The film crew followed Betsy with the Baby who'd been Leona, catching every detail as she was sat down on the changing table. They missed nothing about the scene as Betsy checked Leona’s only recently changed diaper, as though the adult would have had an accident in the past hour.


Betsy pushed me down on my back and stuck a finger in the leg-band of my diaper to feel the soft, dry padding. I didn't slap her or push her away. I just let it happen. Like I was proud. Proud to be dry, and proud to have proven I wasn't a baby! Even if I was having my diaper checked on camera...


"There's a good girl, nice and dry for now so you'll be nice and wet for Mommy by morning now, won't you?"
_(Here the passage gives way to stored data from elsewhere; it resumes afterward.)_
-- ==== Sys2Proof/Tests/Slice0.lean ====
section
/-! SUPPORT. The model's own tests. Expected values come from the spec: the worked examples of the instruction rules and
spec/95_test_vectors.md (family letters E, A, B, M, L, C, U, Y, X, R). The last part shows for every statement with
hypotheses a state and operands that meet them. -/

open Sys2Proof Sys2Proof.Machine

/-! ## Helpers -/

/-- The next state, if there is one. -/
def Sys2Proof.Tests.nextOf : Result → Option State
  | .next t => some t
  | .fault _ => none
  | .refused _ => none

/-- Registers given values. -/
def Sys2Proof.Tests.withRegs : List (Reg × Word) → State → State
  | [], s => s
  | (r, v) :: l, s => Sys2Proof.Tests.withRegs l (s.writeReg r v)

/-- One step from reset of the word `w` at the reset pc, after giving registers values. -/
def Sys2Proof.Tests.run (regs : List (Reg × Word)) (w : Nat) : Option State :=
  Sys2Proof.Tests.nextOf (step ((Sys2Proof.Tests.withRegs regs State.reset).withFetchWord 32 w))

/-- The same with five data bytes at 0x80000100 (family L). -/
def Sys2Proof.Tests.runData (regs : List (Reg × Word)) (w : Nat) : Option State :=
  Sys2Proof.Tests.nextOf (step (State.withFetchWord
    { Sys2Proof.Tests.withRegs regs State.reset with
      mem := [(0x80000100, 0xF3#8), (0x80000101, 0xA2#8), (0x80000102, 0x91#8), (0x80000103, 0x80#8), (0x80000104, 0x7F#8)] }
    32 w))

/-- A register after a step. -/
def Sys2Proof.Tests.reg (o : Option State) (r : Reg) : Option Word := o.map fun t => t.readReg r

/-- Four bytes of memory after a step. -/
def Sys2Proof.Tests.bytes (o : Option State) (a : Nat) : Option (List Byte) := o.map fun t => t.mem.bytes a 4

/-- The pc after a step. -/
def Sys2Proof.Tests.pc (o : Option State) : Option Word := o.map State.pc

open Sys2Proof.Tests

/-! ## Ill-formed instructions are refused -/

theorem test_wellFormed_imm12_above : Instr.wellFormed (.addi 1#5 2#5 2048#32) = false := by decide
theorem test_wellFormed_imm12_below : Instr.wellFormed (.sw 1#5 2#5 (-2049#32)) = false := by decide
theorem test_wellFormed_immB_odd : Instr.wellFormed (.beq 1#5 2#5 3#32) = false := by decide
theorem test_wellFormed_immB_above : Instr.wellFormed (.bgeu 1#5 2#5 4096#32) = false := by decide
theorem test_wellFormed_immU_low : Instr.wellFormed (.lui 1#5 0x12345001#32) = false := by decide
theorem test_wellFormed_immJ_odd : Instr.wellFormed (.jal 1#5 1#32) = false := by decide
theorem test_wellFormed_immJ_below : Instr.wellFormed (.jal 1#5 (-1048578#32)) = false := by decide

/-! ## Decoding: a word of the spec for every constructor, and the ends of the immediates (family E) -/

theorem test_decode_lui : decode 0x123452B7#32 = .ok (.lui 5#5 0x12345000#32) := by decide
theorem test_decode_auipc : decode 0xFFFFF297#32 = .ok (.auipc 5#5 0xFFFFF000#32) := by decide
theorem test_decode_jal : decode 0xFFDFF06F#32 = .ok (.jal 0#5 (-4#32)) := by decide
theorem test_decode_jalr : decode 0xFFD280E7#32 = .ok (.jalr 1#5 5#5 (-3#32)) := by decide
theorem test_decode_beq : decode 0x00208463#32 = .ok (.beq 1#5 2#5 8#32) := by decide
theorem test_decode_bne : decode 0x00209463#32 = .ok (.bne 1#5 2#5 8#32) := by decide
theorem test_decode_blt : decode 0x0020C463#32 = .ok (.blt 1#5 2#5 8#32) := by decide
theorem test_decode_bge : decode 0x0020D463#32 = .ok (.bge 1#5 2#5 8#32) := by decide
theorem test_decode_bltu : decode 0x0020E463#32 = .ok (.bltu 1#5 2#5 8#32) := by decide
theorem test_decode_bgeu : decode 0x0020F463#32 = .ok (.bgeu 1#5 2#5 8#32) := by decide
theorem test_decode_lb : decode 0xFFF28503#32 = .ok (.lb 10#5 5#5 (-1#32)) := by decide
theorem test_decode_lh : decode 0x00129503#32 = .ok (.lh 10#5 5#5 1#32) := by decide
theorem test_decode_lw : decode 0xFFC2A503#32 = .ok (.lw 10#5 5#5 (-4#32)) := by decide
theorem test_decode_lbu : decode 0x0102C503#32 = .ok (.lbu 10#5 5#5 16#32) := by decide
theorem test_decode_lhu : decode 0x0022D503#32 = .ok (.lhu 10#5 5#5 2#32) := by decide
theorem test_decode_sb : decode 0xFE628FA3#32 = .ok (.sb 5#5 6#5 (-1#32)) := by decide
theorem test_decode_sh : decode 0x006290A3#32 = .ok (.sh 5#5 6#5 1#32) := by decide
theorem test_decode_sw : decode 0x7E62AFA3#32 = .ok (.sw 5#5 6#5 2047#32) := by decide
theorem test_decode_addi : decode 0x7FF08113#32 = .ok (.addi 2#5 1#5 2047#32) := by decide
theorem test_decode_slti : decode 0x8000A113#32 = .ok (.slti 2#5 1#5 (-2048#32)) := by decide
theorem test_decode_sltiu : decode 0xFFF03113#32 = .ok (.sltiu 2#5 0#5 (-1#32)) := by decide
theorem test_decode_xori : decode 0xFFF0C113#32 = .ok (.xori 2#5 1#5 (-1#32)) := by decide
theorem test_decode_ori : decode 0x7F00E113#32 = .ok (.ori 2#5 1#5 0x7F0#32) := by decide
theorem test_decode_andi : decode 0xFF00F113#32 = .ok (.andi 2#5 1#5 (-16#32)) := by decide
theorem test_decode_slli : decode 0x01F09113#32 = .ok (.slli 2#5 1#5 31#5) := by decide
theorem test_decode_srli : decode 0x0040D113#32 = .ok (.srli 2#5 1#5 4#5) := by decide
theorem test_decode_srai : decode 0x41E0D113#32 = .ok (.srai 2#5 1#5 30#5) := by decide
theorem test_decode_add : decode 0x002081B3#32 = .ok (.add 3#5 1#5 2#5) := by decide
theorem test_decode_sub : decode 0x402081B3#32 = .ok (.sub 3#5 1#5 2#5) := by decide
theorem test_decode_sll : decode 0x002091B3#32 = .ok (.sll 3#5 1#5 2#5) := by decide
theorem test_decode_slt : decode 0x0020A1B3#32 = .ok (.slt 3#5 1#5 2#5) := by decide
theorem test_decode_sltu : decode 0x002031B3#32 = .ok (.sltu 3#5 0#5 2#5) := by decide
theorem test_decode_xor : decode 0x0020C1B3#32 = .ok (.xor 3#5 1#5 2#5) := by decide
theorem test_decode_srl : decode 0x0020D1B3#32 = .ok (.srl 3#5 1#5 2#5) := by decide
theorem test_decode_sra : decode 0x4020D1B3#32 = .ok (.sra 3#5 1#5 2#5) := by decide
theorem test_decode_or : decode 0x0020E1B3#32 = .ok (.or 3#5 1#5 2#5) := by decide
theorem test_decode_and : decode 0x0020F1B3#32 = .ok (.and 3#5 1#5 2#5) := by decide
theorem test_decode_mul : decode 0x022081B3#32 = .ok (.mul 3#5 1#5 2#5) := by decide
theorem test_decode_mulh : decode 0x022091B3#32 = .ok (.mulh 3#5 1#5 2#5) := by decide
theorem test_decode_mulhsu : decode 0x0220A1B3#32 = .ok (.mulhsu 3#5 1#5 2#5) := by decide
theorem test_decode_mulhu : decode 0x0220B1B3#32 = .ok (.mulhu 3#5 1#5 2#5) := by decide
theorem test_decode_div : decode 0x0202C333#32 = .ok (.div 6#5 5#5 0#5) := by decide
theorem test_decode_divu : decode 0x029456B3#32 = .ok (.divu 13#5 8#5 9#5) := by decide
theorem test_decode_rem : decode 0x0202E3B3#32 = .ok (.rem 7#5 5#5 0#5) := by decide
theorem test_decode_remu : decode 0x02B572B3#32 = .ok (.remu 5#5 10#5 11#5) := by decide
theorem test_decode_ebreak : decode 0x00100073#32 = .ok (.ebreak) := by decide
theorem test_decode_beq_top : decode 0x7E208FE3#32 = .ok (.beq 1#5 2#5 4094#32) := by decide
theorem test_decode_beq_bottom : decode 0x80208063#32 = .ok (.beq 1#5 2#5 (-4096#32)) := by decide
theorem test_decode_beq_imm11 : decode 0x002080E3#32 = .ok (.beq 1#5 2#5 2048#32) := by decide
theorem test_decode_jal_top : decode 0x7FFFF0EF#32 = .ok (.jal 1#5 1048574#32) := by decide
theorem test_decode_jal_bottom : decode 0x800000EF#32 = .ok (.jal 1#5 (-1048576#32)) := by decide
theorem test_decode_jal_imm11 : decode 0x001000EF#32 = .ok (.jal 1#5 2048#32) := by decide
theorem test_decode_jal_imm12 : decode 0x000010EF#32 = .ok (.jal 1#5 4096#32) := by decide
theorem test_decode_sw_bottom : decode 0x8062A023#32 = .ok (.sw 5#5 6#5 (-2048#32)) := by decide
theorem test_decode_lw_bottom : decode 0x8002A503#32 = .ok (.lw 10#5 5#5 (-2048#32)) := by decide

/-! More words that are no instruction (family E). -/

theorem test_invalid_compressed : decode 0x00000001#32 = .error .opcode := by decide
theorem test_invalid_rv64 : decode 0x0000003B#32 = .error .opcode := by decide
theorem test_invalid_fence_i : decode 0x0000100F#32 = .error .opcode := by decide
theorem test_invalid_mret : decode 0x30200073#32 = .error .system := by decide
theorem test_invalid_wfi : decode 0x10500073#32 = .error .system := by decide
theorem test_invalid_csr : decode 0xC0002573#32 = .error .system := by decide
theorem test_invalid_ebreak_rs1 : decode 0x00108073#32 = .error .system := by decide
theorem test_invalid_branch_011 : decode 0x00003063#32 = .error .branchFunct3 := by decide
theorem test_invalid_load_110 : decode 0x0002E503#32 = .error .loadFunct3 := by decide
theorem test_invalid_load_111 : decode 0x0002F503#32 = .error .loadFunct3 := by decide
theorem test_invalid_store_011 : decode 0x0062B023#32 = .error .storeFunct3 := by decide
theorem test_invalid_srli_selector : decode 0x0230D113#32 = .error .opImmShift := by decide
theorem test_invalid_op_0000010 : decode 0x042081B3#32 = .error .opFunct := by decide
theorem test_invalid_op_0100001 : decode 0x422081B3#32 = .error .opFunct := by decide

/-- Too few bytes are refused by name, and the bytes after an instruction are left. -/
theorem test_decodeBytes_short : decodeBytes [0x73#8, 0x00#8, 0x10#8] = .error .tooFewBytes := by decide
theorem test_decodeBytes_rest :
    decodeBytes [0x73#8, 0x00#8, 0x10#8, 0x00#8, 0xAB#8] = .ok (.ebreak, [0xAB#8]) := by decide
theorem test_decodeTableWord : decodeTableWord 32 0x00108113 = some (.addi 2#5 1#5 1#32) := by decide

/-! ## One step of each instruction -/

/-! Upper immediates and control transfer (families U and C). -/

theorem test_lui : reg (run [] 0xFFFFF2B7) 5#5 = some 0xFFFFF000#32 := by decide
theorem test_auipc_wraps : reg (run [] 0x80000297) 5#5 = some 0x00000000#32 := by decide
theorem test_jal_back : pc (run [] 0x002000EF) = some 0x80000002#32 := by decide
theorem test_jal_links : reg (run [] 0x008000EF) 1#5 = some 0x80000004#32 := by decide
theorem test_jalr_old_register : pc (run [(1#5, 0x80000040#32)] 0x004080E7) = some 0x80000044#32 := by decide
theorem test_jalr_clears_bit_0 : pc (run [(5#5, 0x80000101#32)] 0x000280E7) = some 0x80000100#32 := by decide
theorem test_beq : pc (run [(1#5, 5#32), (2#5, 5#32)] 0x00208463) = some 0x80000008#32 := by decide
theorem test_beq_no : pc (run [(1#5, 0xFFFFFFFF#32), (2#5, 1#32)] 0x00208463) = some 0x80000004#32 := by decide
theorem test_bne : pc (run [(1#5, 0xFFFFFFFF#32), (2#5, 1#32)] 0x00209463) = some 0x80000008#32 := by decide
theorem test_bne_no : pc (run [(1#5, 5#32), (2#5, 5#32)] 0x00209463) = some 0x80000004#32 := by decide
theorem test_blt : pc (run [(1#5, 0x80000000#32), (2#5, 0x7FFFFFFF#32)] 0x0020C463) = some 0x80000008#32 := by decide
theorem test_blt_no : pc (run [(1#5, 1#32), (2#5, 0xFFFFFFFF#32)] 0x0020C463) = some 0x80000004#32 := by decide
theorem test_bge_equal : pc (run [(1#5, 5#32), (2#5, 5#32)] 0x0020D463) = some 0x80000008#32 := by decide
theorem test_bge_no : pc (run [(1#5, 0xFFFFFFFF#32), (2#5, 1#32)] 0x0020D463) = some 0x80000004#32 := by decide
theorem test_bltu : pc (run [(1#5, 1#32), (2#5, 0xFFFFFFFF#32)] 0x0020E463) = some 0x80000008#32 := by decide
theorem test_bltu_equal : pc (run [(1#5, 5#32), (2#5, 5#32)] 0x0020E463) = some 0x80000004#32 := by decide
theorem test_bgeu : pc (run [(1#5, 0x80000000#32), (2#5, 0x7FFFFFFF#32)] 0x0020F463) = some 0x80000008#32 := by decide
theorem test_bgeu_no : pc (run [(1#5, 1#32), (2#5, 0xFFFFFFFF#32)] 0x0020F463) = some 0x80000004#32 := by decide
Then, like this was some big joke, she looked at the camera and winked, “Maybe even more than wet, as you all now know."


I wanted to throttle her. I didn't get the chance, though, because once the cameras went off, she left. She left with Leona up on the changing table, me sitting on the bed, and a lot to discuss.


"Are you okay?"


"Fine," I muttered, struggling to sit up in the thick pink diaper. I wasn't wearing pants - Betsy didn't think it was necessary. Fighting her was too much work. I slid off the changing table and looked down at the t-shirt, stained with baby food and sweat. "I'm going to shower..." I really, really, really needed it.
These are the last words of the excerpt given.